§ LISTED RECORDS
theorem State.commit_keeps {z0 : State} {s0 : State} (am : Nat) (im : List Nat)  (hK : Keeps z0 s0) :
    Keeps z0 (State.commit s0 am im) := by
  unfold State.commit
  try dsimp only
  repeat' (first | with_reducible assumption | with_reducible apply State.putCoefRec_keeps | with_reducible apply State.stopListed_keeps | with_reducible apply State.clearEcc_keeps | with_reducible apply State.takeUnlisted_keeps | with_reducible apply State.takeAtCommit_keeps | with_reducible apply State.refillSelections_keeps | with_reducible apply State.dropComp_keeps | with_reducible apply State.ungrant_keeps | with_reducible apply State.switchOff_keeps | with_reducible apply State.takeFromScouts_keeps | with_reducible apply State.takeFromScans_keeps | with_reducible apply State.showAlloc_keeps | with_reducible apply State.restartKind_keeps | with_reducible apply State.unitWritten_keeps | with_reducible apply State.initQueue_keeps | with_reducible apply State.bumpGens_keeps | with_reducible apply State.watch_keeps | with_reducible apply State.wr_keeps | with_reducible apply keeps_ite | with_reducible apply keeps_foldl | fail_if_no_progress (with_reducible apply keeps_other) | with_reducible apply keeps_dropRegs | with_reducible apply keeps_dropMem | with_reducible apply keeps_dropBoth | (intro _; intros) | (refine keeps_of_some (by with_reducible assumption) ?_) | (refine keeps_of_fst (by with_reducible assumption) ?_) | split)

theorem State.commitRemove_keeps {z0 : State} {s : State} (c : Nat)  (hK : Keeps z0 s) :
    Keeps z0 (State.commitRemove s c) := by
  unfold State.commitRemove
  try dsimp only
  repeat' (first | with_reducible assumption | with_reducible apply State.refillSelections_keeps | with_reducible apply State.dropComp_keeps | with_reducible apply State.ungrant_keeps | with_reducible apply State.switchOff_keeps | with_reducible apply State.bumpGens_keeps | with_reducible apply keeps_ite | with_reducible apply keeps_foldl | fail_if_no_progress (with_reducible apply keeps_other) | with_reducible apply keeps_dropRegs | with_reducible apply keeps_dropMem | with_reducible apply keeps_dropBoth | (intro _; intros) | (refine keeps_of_some (by with_reducible assumption) ?_) | (refine keeps_of_fst (by with_reducible assumption) ?_) | split)

theorem State.resume_keeps {z0 : State} {s : State} (target : Nat) (enable : Bool) (run : Bool)  (hK : Keeps z0 s) :
    Keeps z0 (State.resume s target enable run) := by
  unfold State.resume
  try dsimp only
  repeat' (first | with_reducible assumption | with_reducible apply State.setMfState_keeps | with_reducible apply State.withFe_keeps | with_reducible apply State.setErr_keeps | with_reducible apply State.watch_keeps | with_reducible apply State.setUnit_keeps | with_reducible apply State.putB_keeps | with_reducible apply State.put_keeps | with_reducible apply keeps_ite | with_reducible apply keeps_foldl | fail_if_no_progress (with_reducible apply keeps_other) | with_reducible apply keeps_dropRegs | with_reducible apply keeps_dropMem | with_reducible apply keeps_dropBoth | (intro _; intros) | (refine keeps_of_some (by with_reducible assumption) ?_) | (refine keeps_of_fst (by with_reducible assumption) ?_) | split)

theorem State.fireAtEnd_keeps {z0 : State} {s : State}  (hK : Keeps z0 s) :
    Keeps z0 (State.fireAtEnd s) := by
  unfold State.fireAtEnd
  try dsimp only
  repeat' (first | with_reducible assumption | with_reducible apply State.triggered_keeps | with_reducible apply State.fire_keeps | with_reducible apply State.setErr_keeps | with_reducible apply keeps_ite | with_reducible apply keeps_foldl | fail_if_no_progress (with_reducible apply keeps_other) | with_reducible apply keeps_dropRegs | with_reducible apply keeps_dropMem | with_reducible apply keeps_dropBoth | (intro _; intros) | (refine keeps_of_some (by with_reducible assumption) ?_) | (refine keeps_of_fst (by with_reducible assumption) ?_) | split)

theorem State.endJob_keeps {z0 : State} {s : State} (j : JobX)  (hK : Keeps z0 s) :
    Keeps z0 (State.endJob s j) := by
  unfold State.endJob
  try dsimp only
  repeat' (first | with_reducible assumption | with_reducible apply State.signCheck_keeps | with_reducible apply State.mfReply_keeps | with_reducible apply State.mfResult_keeps | with_reducible apply State.setMfState_keeps | with_reducible apply State.raise_keeps | with_reducible apply keeps_ite | with_reducible apply keeps_foldl | fail_if_no_progress (with_reducible apply keeps_other) | with_reducible apply keeps_dropRegs | with_reducible apply keeps_dropMem | with_reducible apply keeps_dropBoth | (intro _; intros) | (refine keeps_of_some (by with_reducible assumption) ?_) | (refine keeps_of_fst (by with_reducible assumption) ?_) | split)

theorem execMfAmendCommit_keeps {z0 : State} {s : State}  (hK : Keeps z0 s) :
    KeepsOut z0 (execMfAmendCommit s) := by
  unfold execMfAmendCommit
  try dsimp only
  repeat' (first | with_reducible assumption | with_reducible apply State.resume_keeps | with_reducible apply State.commitRemove_keeps | with_reducible apply State.commit_keeps | with_reducible apply State.markMembers_keeps | with_reducible apply State.triggered_keeps | with_reducible apply keeps_ite | with_reducible apply keeps_foldl | with_reducible apply keepsOut_next | with_reducible apply keepsOut_ite | fail_if_no_progress (with_reducible apply keeps_other) | with_reducible apply keeps_dropRegs | with_reducible apply keeps_dropMem | with_reducible apply keeps_dropBoth | (intro _; intros) | (refine keeps_of_some (by with_reducible assumption) ?_) | (refine keeps_of_fst (by with_reducible assumption) ?_) | split)
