theorem execCoreStartDone_keeps {z0 : State} (core : Fin 5) {s : State}  (hK : Keeps z0 s) :
    KeepsOut z0 (execCoreStartDone core s) := by
  unfold execCoreStartDone
  try dsimp only
  repeat' (first | with_reducible assumption | with_reducible apply State.coreAnswer_keeps | with_reducible apply State.startMove_keeps | with_reducible apply State.setCore_keeps | with_reducible apply keeps_ite | with_reducible apply keeps_foldl | with_reducible apply keepsOut_next | with_reducible apply keepsOut_ite | fail_if_no_progress (with_reducible apply keeps_other) | with_reducible apply keeps_dropRegs | with_reducible apply keeps_dropMem | with_reducible apply keeps_dropBoth | (intro _; intros) | (refine keeps_of_some (by with_reducible assumption) ?_) | (refine keeps_of_fst (by with_reducible assumption) ?_) | split)

theorem execShadowCopy_keeps {z0 : State} {s : State}  (hK : Keeps z0 s) :
    KeepsOut z0 (execShadowCopy s) := by
  unfold execShadowCopy
  try dsimp only
  repeat' (first | with_reducible assumption | with_reducible apply State.setFw_keeps | with_reducible apply keeps_ite | with_reducible apply keeps_foldl | with_reducible apply keepsOut_next | with_reducible apply keepsOut_ite | fail_if_no_progress (with_reducible apply keeps_other) | with_reducible apply keeps_dropRegs | with_reducible apply keeps_dropMem | with_reducible apply keeps_dropBoth | (intro _; intros) | (refine keeps_of_some (by with_reducible assumption) ?_) | (refine keeps_of_fst (by with_reducible assumption) ?_) | split)

theorem State.placeDuties_keeps {z0 : State} {s : State} (n : Nat)  (hK : Keeps z0 s) :
    Keeps z0 (State.placeDuties s n) := by
  unfold State.placeDuties
  try dsimp only
  repeat' (first | with_reducible assumption | with_reducible apply State.startMove_keeps | with_reducible apply State.setFw_keeps | with_reducible apply State.declareF3_keeps | with_reducible apply keeps_ite | with_reducible apply keeps_foldl | fail_if_no_progress (with_reducible apply keeps_other) | with_reducible apply keeps_dropRegs | with_reducible apply keeps_dropMem | with_reducible apply keeps_dropBoth | (intro _; intros) | (refine keeps_of_some (by with_reducible assumption) ?_) | (refine keeps_of_fst (by with_reducible assumption) ?_) | split)
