theorem exec_followSurvey_due {i : Word} (hidle : s.folIdle (winFollow n) = true)
    (hperiod : s.fld (winFollow n) FOL.SURVEY_S ≠ 0) (hepoch : (s.folCur (winFollow n) home).epochTrusted = true)
    (hcand : ((s.folCur (winFollow n) home).candidates (winFollow n)
      ((s.folCur (winFollow n) home).rd (winFollow n) FOL.CUR_INDEX.off).toNat).contains i.toNat = true)
    (hfm : ((s.folCur (winFollow n) home).gbRec i.toNat).system = 0)
    (hold : 1 ≤ ((s.folCur (winFollow n) home).gbRec i.toNat).age) :
    exec (.followSurvey n home i) s = .next (
      let u := (s.folCur (winFollow n) home).folVerify (winFollow n) i.toNat 0
      if u.folState (winFollow n) = 2 ∧ (s.folCur (winFollow n) home).bestCandidate (winFollow n)
          ((s.folCur (winFollow n) home).rd (winFollow n) FOL.CUR_INDEX.off).toNat ≠ some i.toNat
        then u.setAx (winFollow n) axFolSurvey 1 else u) :=
  congrArg Host.Outcome.next ((if_neg (by simp [hidle, hperiod])).trans
    ((if_neg (by simp [hepoch])).trans (if_neg (by simp [(List.contains_iff_mem ..).mp hcand, hfm, hold]))))

end

/-! ## What the state of an engine leaves of its sources -/

theorem folLane_ne_winFollow (n : Fin 32) : folLane (winFollow n) ≠ winFollow n := by revert n; decide

theorem kindOf_winFollow (n : Fin 32) : kindOf (winFollow n) = .follow := by revert n; decide

section
variable (s : State) (n : Fin 32) (v : Nat)

/-- The state of an engine is no field of another window, such as a lane or a demodulator. -/
theorem State.fld_put_folState {w : Nat} {q : FRef} (hw : w ≠ winFollow n) (hq : q.off < 4096) :
    (s.put (winFollow n) FOL.FOLLOW_STATUS_STATE v).fld w q = s.fld w q :=
  s.fld_put_block v hw (by decide) hq

theorem State.folPlays_put_folState :
    (s.put (winFollow n) FOL.FOLLOW_STATUS_STATE v).folPlays (winFollow n) = s.folPlays (winFollow n) :=
  s.fld_put_folState n v (folLane_ne_winFollow n) (by decide)

theorem State.minQ_put_folState (sys : Nat) :
    (s.put (winFollow n) FOL.FOLLOW_STATUS_STATE v).minQ (winFollow n) sys = s.minQ (winFollow n) sys := by
  rw [State.minQ, State.minQ, State.rd_put_reg _ _ _ (by decide)]

theorem State.qualityOf_put_folState {u : Nat} (hu : u ≠ winFollow n) :
    (s.put (winFollow n) FOL.FOLLOW_STATUS_STATE v).qualityOf u = s.qualityOf u := by
  rw [State.qualityOf, State.qualityOf, s.fld_put_folState n v hu (q := FM.LEVEL_Q) (by decide),
    s.fld_put_folState n v hu (q := AM.LEVEL_Q) (by decide), s.fld_put_folState n v hu (q := OFDM.LEVEL_Q) (by decide)]

theorem State.systemOf_put_folState {u : Nat} (hu : u ≠ winFollow n) :
    (s.put (winFollow n) FOL.FOLLOW_STATUS_STATE v).systemOf u = s.systemOf u := by
  rw [State.systemOf, State.systemOf, s.fld_put_folState n v hu (by decide)]

/-- A source is invalid or below MIN_Q whatever the engine's state: one that has a quality is no FOLLOW engine. -/
theorem State.folBad_put_folState (i : Nat) :
    (s.put (winFollow n) FOL.FOLLOW_STATUS_STATE v).folBad (winFollow n) i = s.folBad (winFollow n) i := by
  have hsource : (s.put (winFollow n) FOL.FOLLOW_STATUS_STATE v).folSource (winFollow n) i
      = s.folSource (winFollow n) i := rfl
  have hlane : (s.put (winFollow n) FOL.FOLLOW_STATUS_STATE v).laneSource (winFollow n - 0x290) i
      = s.laneSource (winFollow n - 0x290) i := rfl
  have hmargin : ∀ u, (s.put (winFollow n) FOL.FOLLOW_STATUS_STATE v).hasMargin u = s.hasMargin u := fun _ => rfl
  simp only [State.folBad, hsource, hlane, hmargin]
  by_cases hu : s.hasMargin (s.folSource (winFollow n) i) = true
  · have hne : s.folSource (winFollow n) i ≠ winFollow n := fun e => by
      simp [e, State.hasMargin, kindOf_winFollow] at hu
    rw [s.qualityOf_put_folState n v hne, s.systemOf_put_folState n v hne, s.minQ_put_folState]
  · simp only [hu, Bool.false_and]

theorem State.folLost_put_folState :
    (s.put (winFollow n) FOL.FOLLOW_STATUS_STATE v).folLost (winFollow n) = s.folLost (winFollow n) := by
  rw [State.folLost, State.folLost, s.folPlays_put_folState n v, s.folBad_put_folState n v]
  rfl

theorem State.folPlays_le (f : Nat) : s.folPlays f ≤ 1 :=
  Nat.lt_succ_iff.mp (Nat.mod_lt _ (by decide))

§ DIRECTIONS
Only a number is asked for here: the count of lines in the records that hold "have".

§ WRITTEN SOLUTION
4